The latest indictment against Donald Trump, for conspiring to overturn the results of the 2020 election in Georgia, includes charges once used to convict mob bosses like John Gotti and Carmine Persico.
District Attorney Fannie Willis announced that she was using Georgia's 'RICO' law to charge Trump and 18 alleged associates with participating in a vast conspiracy to keep him in power.
RICO— or the Racketeer Influenced and Corrupt Organizations Act—was originally created to help prosecutors dismantle organized crime groups from the top down.
The federal RICO Act was enacted in 1970 as a means of combating organized crime. The law made it possible for prosecutors to go after mafia bosses and not just low-level criminals who did the dirty work.

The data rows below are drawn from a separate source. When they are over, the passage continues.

/-- The protected units of a range of memory (R412, R415). -/
def unitsOf (pa n : Nat) : List Nat := (List.range ((pa + n + 31) / 32 - pa / 32)).map (pa / 32 + ·)

/-- 8 bytes meet a range. -/
def wordIn (pa n w : Nat) : Bool := decide (pa < 8 * w + 8 ∧ 8 * w < pa + n)

/-- An uncorrectable error lies in a range, in memory or in an L2 slice. -/
def State.poisoned (s : State) (pa n : Nat) : Bool :=
  !s.health.bad.isEmpty && s.health.bad.any fun u => match u with
    | .mem u => (unitsOf pa n).contains u
    | .l2 w => wordIn pa n w
    | _ => false

/-- A correctable error and an uncorrectable one of units are gone: the units are written whole (R415). -/
def State.heal (s : State) (p : ErrUnit → Bool) : State :=
  if s.health.bad.isEmpty && s.health.soft.isEmpty then s
  else { s with health := { s.health with bad := s.health.bad.filter (!p ·), soft := s.health.soft.filter (!p ·) } }

/-- An uncorrectable error of HBM lies in the unit of an address. -/
def State.hbmError (s : State) (pa : Nat) : Bool := s.health.bad.contains (.mem (pa / 32))

/-- An uncorrectable error is met at an address: the event, and the frame a candidate when it is one of HBM (R414, R416,
R423). -/
def State.uncorrected (s : State) (die pa task env consumer : Nat) : State :=
  if s.hbmError pa then (s.event die 0x11 0 task consumer (some (pa, env))).candidate pa
  else s.event die 0x11 1 task consumer (some (pa, env))

/-- The structure of an error, by the rows of R412 from 0. -/
def ErrUnit.store : ErrUnit → Nat
  | .mem _ => 0
  | .reg _ _ _ | .ureg _ _ => 2
  | .tile _ _ | .row _ _ | .xsum _ _ | .scratch _ _ | .slot _ _ | .ring _ _ | .wait _ _ | .l1 _ _ | .l2 _ | .dep _ _ => 1

/-- An uncorrectable error is met in a structure of a core, which no physical address names: consumer 0 is a thread, 1
an engine (R414, R423). -/
def State.coreError (s : State) (b : Block) (store consumer : Nat) : State :=
  s.event b.die 0x11 store b.task consumer (some (0, b.cfg.envelope))

/-- Correctable errors in units that are read: corrected, and counted (R413). -/
def State.correctUnits (s : State) (die : Nat) (p : ErrUnit → Bool) : State :=
  (s.health.soft.filter p).foldl (fun s u =>
    let s : State := { s with health := { s.health with soft := s.health.soft.filter (· != u) } }
    match u with
    | .mem k => s.correctedHbm (32 * k)
    | u => s.corrected u.store die 0) s

/-- Corrections met by a read of memory (R413). -/
def State.correctRead (s : State) (pa n : Nat) : State :=
  s.correctUnits (frameOf pa).1 fun u => match u with
    | .mem k => (unitsOf pa n).contains k
    | .l2 w => wordIn pa n w
    | _ => false

/-! ## Memory (R8, R167) -/

def State.readPa (s : State) (pa n : Nat) : List Byte := s.mem.read pa n
def State.valPa (s : State) (pa n : Nat) : Nat := ofBytesLE (s.readPa pa n)

/-- A parked thread is woken (R176): it stands to re-perform its check. -/
def Thread.wake (p : Parked → Bool) (th : Thread) : Thread :=
  match th.wait with
  | some (.parked q) =>
    if p q then { th with wait := some (.parked { q with woken := true }) } else th
  | _ => th

/-- The parked threads of the package that meet a test are woken. -/
def State.wake (s : State) (p : Parked → Bool) : State :=
  { s with blocks := s.blocks.map fun b => { b with threads := b.threads.map (Thread.wake p) } }

/-- Two byte ranges meet in a 128-byte line. -/
def sameLine (pa n q : Nat) : Bool := decide (pa / 128 ≤ q / 128 ∧ q / 128 ≤ (pa + n - 1) / 128)

/-- A write performed at its home (R167): the bytes, the end of an error that it covers whole (R415),
and the wake of the WAITADDRs that watch a line of it (R174). -/
def State.writePa (s : State) (pa : Nat) (bs : List Byte) : State :=
  let covered (u : Nat) : Bool := decide (pa ≤ 32 * u ∧ 32 * u + 32 ≤ pa + bs.length)
  let s := ({ s with mem := s.mem.write pa bs } : State).heal fun u => match u with
    | .mem u => covered u
    | .l1 _ w | .l2 w => decide (pa ≤ 8 * w ∧ 8 * w + 8 ≤ pa + bs.length)
    | _ => false
  s.wake fun q => q.kind == .waitaddr && sameLine pa bs.length q.pa

def State.putPa (s : State) (pa n x : Nat) : State := s.writePa pa (toBytesLE n x)

/-! ## Translation (R381 to R385) -/

def canonical (va : DWord) : Bool := bits va 57 7 == 0

/-- What a walk ends in (R383). -/
inductive WalkEnd where
  | leaf (e : BitVec 64) (log : Nat)
  | fault (t : TrapInfo)
  | replay (level : Nat)
  deriving DecidableEq, Repr

/-- Bits of the page offset below a level's entries. -/
def levelShift : Nat → Nat
  | 0 => 16 | 1 => 21 | 2 => 31 | _ => 44
def levelBits : Nat → Nat
  | 0 => 5 | 1 => 10 | _ => 13
/-- The alignment of the table a level's entry points to, as a power of two (R381). -/
def belowAlign : Nat → Nat
  | 1 => 8 | 2 => 13 | _ => 16

def leafPa (e : BitVec 64) : Nat := bits e 16 40 * 65536

def xlateFault (va : DWord) (level : Nat) : TrapInfo :=
  { cause := .xlateFault, addr := va, xlev := level, extra := BitVec.ofNat 64 level }

/-- One entry of a walk: its end, or the table of the next level (R382, R383). -/
def State.walkEntry (s : State) (va : DWord) (level table : Nat) : WalkEnd ⊕ Nat :=
  let pa := table + 8 * bits va (levelShift level) (levelBits level)
  let bad : WalkEnd := .fault (xlateFault va level)
  if s.homeOf table = none then .inl bad
  else if s.poisoned pa 8 then .inl (.fault { cause := .uncorrectedData, addr := va })
  else
    let e : BitVec 64 := BitVec.ofNat 64 (s.valPa pa 8)
    if !e.getLsbD 0 then .inl (if e.getLsbD 5 then .replay level else bad)
    else if bits e 56 8 != 0 || e.getLsbD 6 then .inl bad
    else if e.getLsbD 1 then
      if level = 3 ∨ leafPa e % 2 ^ levelShift level ≠ 0 ∨ s.homeOf (leafPa e) = none then .inl bad
      else .inl (.leaf e (levelShift level))
    else
      let next := bits e 8 48 * 256
      if level = 0 ∨ next % 2 ^ belowAlign level ≠ 0 then .inl bad else .inr next

/-- The walk of the tables from a level's table on. -/
def State.walkFrom (s : State) (va : DWord) : Nat → Nat → WalkEnd
  | 0, table => match s.walkEntry va 0 table with
    | .inl r => r
    | .inr _ => .fault (xlateFault va 0)
  | level + 1, table => match s.walkEntry va (level + 1) table with
    | .inl r => r
    | .inr next => s.walkFrom va level next

/-- A walk of an envelope's tables. -/
def State.walk (s : State) (env : Nat) (va : DWord) : WalkEnd := s.walkFrom va 3 (s.env env).root

/-- The permission of a leaf for a kind of access, and the quarantine of its package (R383). -/
def State.leafFault (s : State) (e : BitVec 64) (va : DWord) (k : Kind) : Option TrapInfo :=
  let ok := match k with
    | .read => e.getLsbD 2
    | .write => e.getLsbD 3
    | .atomic => e.getLsbD 2 && e.getLsbD 3
    | .fetch => e.getLsbD 4
  let pkg := leafPa e / 2 ^ 46
  if !ok then some { cause := .accessViolation, addr := va, extra := 2#64 }
  else if s.fabric.quarantine.contains pkg then
    some { cause := .accessRevoked, addr := va, extra := BitVec.ofNat 64 pkg }
  else none

def TlbEntry.covers (e : TlbEntry) (env : Nat) (va : DWord) : Bool :=
  e.env == env && decide (e.va ≤ va.toNat ∧ va.toNat < e.va + 2 ^ e.log)

/-- The entry of a core's first-level TLB, or of its cluster's second level (R384). -/
def State.tlbFind (s : State) (core env : Nat) (va : DWord) : Option TlbEntry :=
  match s.eng.tlb.find? fun e => e.unit == core && e.covers env va with
  | some e => some e
  | none => s.eng.tlb.find? fun e => e.unit == 1024 + clusterOfCore core && e.covers env va

/-- An entry put into one TLB; past its size the oldest goes (log 6). -/
def tlbAdd (tlb : List TlbEntry) (e : TlbEntry) (size : Nat) : List TlbEntry :=
  let mine := tlb.filter (·.unit == e.unit)
  let others := tlb.filter (·.unit != e.unit)
  e :: mine.take (size - 1) ++ others

/-- A valid leaf put into both levels (R384). -/
def State.tlbFill (s : State) (core env : Nat) (va : DWord) (leaf : BitVec 64) (log : Nat) : State :=
  let e : TlbEntry := { unit := core, env, va := va.toNat / 2 ^ log * 2 ^ log, log, leaf }
  let tlb := tlbAdd s.eng.tlb e Config.l1Tlb
  let tlb := tlbAdd tlb { e with unit := 1024 + clusterOfCore core } Config.l2Tlb
  { s with eng := { s.eng with tlb } }

/-- The physical address under a leaf. -/
def paOf (leaf : BitVec 64) (log : Nat) (va : DWord) : Nat :=
  leafPa leaf / 2 ^ log * 2 ^ log + va.toNat % 2 ^ log

/-- The page of a migration that a physical address lies in, if it must be re-translated or wait:
the old home answers MOVED after its freeze point, the new home holds accesses until it opens (R277). -/
def State.moving (s : State) (pa : Nat) : Bool :=
  s.eng.migrs.any fun m =>
    decide (m.old ≤ pa ∧ pa < m.old + m.len) || (decide (m.target ≤ pa ∧ pa < m.target + m.len) && !m.open')

/-- The end of a translation asked by a thread or an engine. -/
inductive Res where
  | ok (pa : Nat)
  | bad (t : TrapInfo)
  | miss
  | moved
  deriving DecidableEq, Repr

/-- The image of a re-translation that holds an address of an envelope (R315, log 51): its physical address. -/
def State.imagePa (s : State) (env : Nat) (va : DWord) : Option Nat :=
  (s.sched.transls.find? fun t => t.env == env && decide (t.base ≤ va.toNat ∧ va.toNat < t.base + t.size)).map fun t =>
    translBase + 2 ^ 33 * t.id + (va.toNat - t.base)

/-- The level at which a page of a size has its leaf. -/
def leafLevel (log : Nat) : Nat := if log = 31 then 2 else if log = 21 then 1 else 0

/-- A translation through the TLBs of a core (R383, R384); the image of a re-translation is read and executed (R80). -/
def State.translate (s : State) (core env : Nat) (va : DWord) (k : Kind) : Res :=
  match s.imagePa env va with
  | some pa => if k = .read ∨ k = .fetch then .ok pa else .bad { cause := .accessViolation, addr := va, extra := 2#64 }
  | none =>
  match s.tlbFind core env va with
  | none => .miss
  | some e =>
    match s.leafFault e.leaf va k with
    | some t => .bad t
    | none =>
      let pa := paOf e.leaf e.log va
      match s.homeOf pa with
      | none => .bad (xlateFault va (leafLevel e.log))
      | some _ => if s.moving pa then .moved else .ok pa

/-- Where an address of a page on the move lies: at the new home once it is open, nowhere between the freeze point and then,
nor at a new home that holds its accesses (R277). -/
def State.newHome (s : State) (pa : Nat) : Option Nat :=
  match s.eng.migrs.find? fun m => decide (m.old ≤ pa ∧ pa < m.old + m.len) with
  | some m => if m.open' then some (m.target + (pa - m.old)) else none
  | none => if s.moving pa then none else some pa

/-- The end of an engine's translation by a leaf: a fault of the leaf, an address that reaches nothing (R416), or the place of
the access, which waits while its page is on the move (R277). -/
def State.leafEnd (s : State) (e : BitVec 64) (log : Nat) (va : DWord) : WalkEnd × Option Nat :=
  let pa := paOf e log va
  if (s.homeOf pa).isNone then (.fault (xlateFault va (leafLevel log)), none) else (.replay 0, s.newHome pa)

/-- An engine leaves a walk that meets an uncorrectable error to a walker, which logs it (R414). -/
def WalkEnd.engine : WalkEnd → WalkEnd
  | .fault t => if t.cause = .uncorrectedData then .replay 0 else .fault t
  | r => r

/-- The TLBs, and on a miss a walk of its own: the engines' way (log 7). An access answered
MOVED is made at the new home (R277, log 65). -/
def State.engineXlate (s : State) (core env : Nat) (va : DWord) (k : Kind) : WalkEnd × Option Nat :=
  match s.translate core env va k with
  | .ok pa => (.replay 0, some pa)
  | .bad t => (.fault t, none)
  | .moved => match s.tlbFind core env va with
    | some e => s.leafEnd e.leaf e.log va
    | none => (.replay 0, none)
  | .miss =>
    match s.walk env va with
    | .leaf e log =>
      match s.leafFault e va k with
      | some t => (.fault t, none)
      | none => s.leafEnd e log va
    | r => (r.engine, none)

/-- The physical address of an address whatever its leaf permits, or the end of its walk (R329). -/
def State.leafOf (s : State) (core env : Nat) (va : DWord) : WalkEnd × Option Nat :=
  match s.imagePa env va, s.tlbFind core env va with
  | some pa, _ => (.replay 0, some pa)
  | none, some e => s.leafEnd e.leaf e.log va
  | none, none =>
    match s.walk env va with
    | .leaf e log => s.leafEnd e log va
    | r => (r.engine, none)

/-- The walk that serves a page on a die, made or shared (R384). -/
def State.startWalk (s : State) (die env : Nat) (va : DWord) (kind : Kind) : State × Nat :=
  let page := bits va 16 41
  match s.eng.walks.find? fun w => w.die == die && w.env == env && w.page == page with
  | some w => (s, w.id)
  | none =>
    let id := s.eng.nextWalk
    ({ s with eng := { s.eng with nextWalk := id + 1, walks := s.eng.walks ++ [{ id, die, env, page, kind }] } }, id)

/-! ## Reels and the due point (R88, R348, R349) -/

/-- Lowering one reel by a charge: the reel, its overdraft. -/
def lower (reel ov : DWord) (c : Nat) : DWord × DWord :=
  if c ≤ reel.toNat then (BitVec.ofNat 64 (reel.toNat - c), ov)
  else (0#64, BitVec.ofNat 64 (min (ov.toNat + (c - reel.toNat)) (2 ^ 64 - 1)))

/-- The block becomes due, or the due point it has takes one more reason (R349, R367). -/
def Block.makeDue (b : Block) (i t r : Bool) (now : Nat) : Block :=
  match b.due with
  | some d => { b with due := some { d with ireel := d.ireel || i, treel := d.treel || t, recalled := d.recalled || r } }
  | none => { b with due := some { ireel := i, treel := t, recalled := r, n := b.live.length, weight := 0, time := now } }

/-- When a block of a cluster group becomes due, every block of the group becomes recalled (R349). -/
def State.recallGroup (s : State) (b : Block) : State :=
  if b.cfg.groupSize ≤ 1 then s
  else (s.group b).foldl (fun s x =>
    if x.ended ∨ !x.place.resident ∨ (x.due.any (·.recalled)) then s
    else s.modBlock x.id (·.makeDue false false true s.clock.time)) s

/-- Charge of both reels for one issue or completion (R88, R164, R348). -/
def State.charge (s : State) (blk ci ct : Nat) : State :=
  if ci = 0 ∧ ct = 0 then s
  else match s.block? blk with
    | none => s
    | some b =>
      let (ir, io) := lower b.regs.ireel b.regs.iover ci
      let (tr, to') := lower b.regs.treel b.regs.tover ct
      let b := { b with
        regs := { b.regs with ireel := ir, treel := tr, iover := io, tover := to' }
        due := b.due.map fun d => { d with weight := d.weight + ci } }
      let iOut := ci != 0 && ir == 0#64
      let tOut := ct != 0 && tr == 0#64
      let was := b.due.isSome
      let b := if iOut || tOut then b.makeDue iOut tOut false s.clock.time else b
      let s := s.modBlock blk fun _ => b
      if (iOut || tOut) && !was then s.recallGroup b else s

/-- The pool of an envelope for a reel (R107, R348). -/
def Envelope.pool (e : Envelope) (t : Bool) : Nat := if t then e.tpool else e.ipool

def Envelope.setPool (e : Envelope) (t : Bool) (n : Nat) : Envelope :=
  if t then { e with tpool := n } else { e with ipool := n }

def Block.reel (b : Block) (t : Bool) : DWord := if t then b.regs.treel else b.regs.ireel

def Block.setReel (b : Block) (t : Bool) (x : DWord) : Block :=
  { b with regs := if t then { b.regs with treel := x } else { b.regs with ireel := x } }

But it was not intended to be used only for organized crime. In 1989, the Supreme Court, in an opinion, stated that "the law had a wide scope and could include a series of criminal offenses, of different forms, in which a wide range of offenders could be involved". Several years after the passage of the federal law, various states passed their own versions of the RICO law. In short, the RICO law allows prosecutors to charge a number of individuals who commit separate crimes but have the same common goal.
Georgia's RICO law was enacted in 1980 and criminalizes participating in, creating, or maintaining control of an "organization" through "a series of organized criminal activities," or conspiring to do so. A criminal activity does not necessarily have to be successful in order to be prosecuted under the RICO Act.
The term "organization" can mean a single person, or a group of people, who have the same goal. "Organized crime" means committing, or intending to commit; soliciting, blackmailing, or threatening someone to commit one of the more than 30 crimes listed in the state's criminal code.
At least two criminal offenses must have been committed in order to meet the standard of "repeated organized criminal activity", or in other words, prosecutors must prove that an individual was involved in two or more criminal offences. as part of his activities in a criminal organization, to be tried under the RICO Act.
The Supreme Court, in its opinion on the federal "RICO" law, states that the charges must show continuity, that is, a series of criminal offenses have been committed over a long period of time, not just within a few weeks and months. But the Georgia Supreme Court has clarified that Georgia's RICO law contains no such time requirements.
Why the RICO Act
"I am a supporter of 'RICO'," said prosecutor Willis in August 2022, while announcing charges based on this law against more than 20 defendants as members of criminal gangs.
The prosecutor said jurors want to know all the facts surrounding an alleged crime, and RICO charges allow prosecutors to provide a complete picture of all illegal activity.
Pleading guilty to RICO charges carries severe penalties, which can be added to the penalties for lesser charges.
In Georgia, it carries prison terms of 5 to 20 years; a fine of $25,000, or three times the amount of the proceeds of the criminal activity, or both, imprisonment and a fine.
Challenges of using RICO law by the prosecution
Prokurori J. Tom Morgan përdori ligjin ‘RICO’ për të akuzuar një sherif të korruptuar në Qarkun DeKalb, ngjitur me qarkun Fulton. Një prej sfidave, thotë ai, është t’i shpjegosh jurisë se çfarë nënkupton ligji ‘RICO’ dhe si funksionon.
“Të gjithë e kuptojnë se ç’do të thotë një akuzë për vrasje, për përdhunim, ose për vjedhje. Por termi ‘RICO’ nuk është pjesë e fjalorit të përditshëm”, thotë ai. “Nuk është një akuzë që shihet në serialet televizivë për krimet”.
Përvoja e Prokurores Willis me ligjin ‘RICO’
Kur ishte Zv/Prokurore qarku në Fulton, ajo drejtoi hetimet dhe ngriti akuza bazuar në ligjin ‘RICO’ ndaj një grupi mësimdhënësish të sistemit publik në një skandal mashtrimi.
After a month-long trial, in April 2015, a jury found 11 former teachers guilty of organized crime for their role in a scheme to artificially inflate end-of-year standardized test scores. the state.
Since becoming chief district attorney in January 2021, she has filed several RICO charges against members of criminal gangs, including several popular rap singers.
Attorney John Floyd, a nationally recognized RICO legal expert based in Atlanta, Georgia, was one of Attorney Willis' assistants in the teachers' case. After opening the 2020 election investigation, she hired attorney Floyd as special counsel to assist her in the event that her office were to file RICO charges.